A repeal that dismantles the law’s insurance premium tax credits and restricts Medicaid expansion would result in a “$140 billion loss in federal funding for health care in 2019, leading to the loss of 2.6 million jobs” that year alone. If replacement policies weren’t enacted, there would be a $1.5 trillion loss in gross state products, with businesses reducing their monetary output to catastrophic degrees.

This study only takes into consideration the ways cuts in federal funding would reduce the number of healthcare related jobs. A Goldman Sachs report cautioned that “substantial decline in insurance coverage would also likely be associated with a drag on health-care employment and health-care consumption.” The fewer people able to afford healthcare coverage, the less money that exists in the field. This coupled with an extreme reduction in federal funding has the ability to destabilize the entire market.

It’s simple math really. Less insured people, less money in healthcare, fewer jobs to go around.

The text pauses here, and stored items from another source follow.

/-- What an encoded picture is made from: its record, whether it is a key frame, its source and its stream before it. -/
def encodeArgs (s : State) (ctx w : Nat) (img : List Byte) : List Nat :=
  [1, w, b2n (encodeKey s ctx w), bytesKey img] ++ (encodeStream s ctx w).history

/-- The ranges of an encode record (R223, R337). -/
def encodeRanges (w : Nat) : List (Nat × Nat) :=
  [(rField w 8 8, rField w 24 4 * rField w 34 2), (rField w 16 8, rField w 24 4 * chromaRows (rField w 28 1) (rField w 34 2)),
    (rField w 40 8, 2 ^ 25), (rField w 48 8, rField w 56 4)]

/-- The profile, level limit and codec of an encode record (R332, R337): within that level, or unsupported. -/
def encodeSupported (w : Nat) : Bool :=
  let p : MediaProfile := if field w 0 2 = 0 then .av1Main else if rField w 28 1 = 0x22 then .hevcMain42210 else .hevcMain10
  codecTable.any (fun r => match r.encode with
    | some (m, l) => m == p && Config.withinLevel r.codec l (rField w 32 2) (rField w 34 2) (if bitOf w 8 then rField w 36 4 else 0)
        (if bitOf w 8 then rField w 4 4 else 0)
    | none => false)

/-- The units of an encoded picture (R338): HEVC parameter sets before a key picture; an AV1 temporal delimiter for each picture and a
sequence header before a key picture; then the picture, I for a key picture and else P with the stream's previous picture as its reference. -/
inductive MediaUnit where
  | vps | sps | pps | delimiter | sequence
  | picture (key : Bool)
  deriving DecidableEq, Repr

def encodeUnits (codec : Nat) (key : Bool) : List MediaUnit :=
  (if codec = 1 then (if key then [.vps, .sps, .pps] else []) else .delimiter :: (if key then [.sequence] else [])) ++ [.picture key]

def unitCode : MediaUnit → Nat
  | .vps => 3
  | .sps => 4
  | .pps => 5
  | .delimiter => 6
  | .sequence => 7
  | .picture true => 8
  | .picture false => 9

/-- The bytes of a unit: in Annex B a start code comes first (R338; log entry 15). -/
def unitBytes (codec : Nat) (args : List Nat) (u : MediaUnit) : List Byte :=
  let a := unitCode u :: args
  (if codec = 1 then (if Config.zeroByte a then [0, 0, 0, 1] else [0, 0, 1]) else []) ++ codecOut a (Config.codecSize a)

/-- The bitstream of a picture. -/
def encodeBytes (codec : Nat) (key : Bool) (args : List Nat) : List Byte := (encodeUnits codec key).flatMap (unitBytes codec args)

/-- MEDIA_ENCODE (R333, R337, R338). -/
def execMediaEncode (q i : Nat) (s : State) : Result :=
  mediaRow 0x401 encodeBad (fun y c d e w s =>
    let old := encodeStream s y.ctx w
    let key := encodeKey s y.ctx w
    match mediaRanges s y.ctx (encodeRanges w) with
    | some b => rangeFail q i y d.cur b s
    | none =>
      if !encodeSupported w then failed q i 2 0x0D02 s else
      match rowWalks s c (userDesc q i) false (sourceRows w) with
      | .error (a, t) => stopDesc q i y d.cur a 2 0 t 0 s
      | .ok ps =>
        let img := readPieces s ps
        let args := encodeArgs s y.ctx w img
        let bs := encodeBytes (field w 0 2) key args
        let n := bs.length
        if rField w 56 4 < n then failed q i 1 0x0D01 s
        else
          let o := walkVa s c false (userDesc q i) (rField w 48 8) n true
          match o.stop with
          | some t => stopDesc q i y d.cur (rField w 48 8) 2 0 t 0 s
          | none =>
            keepStream q i y c d (rField w 40 8) (2 ^ 25) args
              { old with count := old.count + 1, sinceKey := if key then 1 else old.sinceKey + 1, history := old.history ++ [w, b2n key, bytesKey img] }
              (fun s1 => done q i (n + 2 ^ 32 * b2n key) (countHub (img.length + n) (countPicture e (writePieces s1 o.pieces bs)))) s) q i s

end Sys2Proof.Machine
end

The skinny repeal — a misnomer if I ever heard one — is more modest than previous proposals. That being said, previous proposals included just getting rid of the ACA with no contingency plan, so the bar was set about as low as it could get. By getting rid of the individual mandate, it would still have a major impact on the insurance market, potentially causing premiums to skyrocket.

Additionally, it stands to rattle the general market completely, given that insurer deadlines for setting 2018 rates are mere weeks away. There is no way for insurers to know the final form of the bill before these deadlines hit, forcing them to either set premiums higher now in expectation or leave the individual market altogether. Either way, this would disrupt the field in a way that will have disastrous consequences for both businesses and consumers.

The GOP’s Continuing Gaslighting of the American People

The short of this overwhelming narrative is that repealing key provisions of the ACA, without full replacement procedures, is going to have devastating consequences for millions of citizens — for reasons other than the potential loss of their healthcare.

The loss of funding for so many newly implemented jobs could have devastating effects on the marketplace — especially given that a majority of these jobs functioned as post-grad recruitment opportunities. In this day and age, with college graduates entering the job market to dismal-at-best prospects, dismantling the funding behind an industry that statistically helped pull communities out of the recession is absolutely horrific.

When you consider that many Republicans ran on the message of bringing jobs back to America, one has to wonder how little their respect for their base would have to be to outright lie to their faces.

Repealing the ACA is not only a moral disaster, it is an economic one. If Mitch McConnell and other members of the GOP get their way, they could be sending this country down a path of unprecedented economic downturn. As a country, we’ve been in this position before.

The difference is that now we know exactly who is putting us there.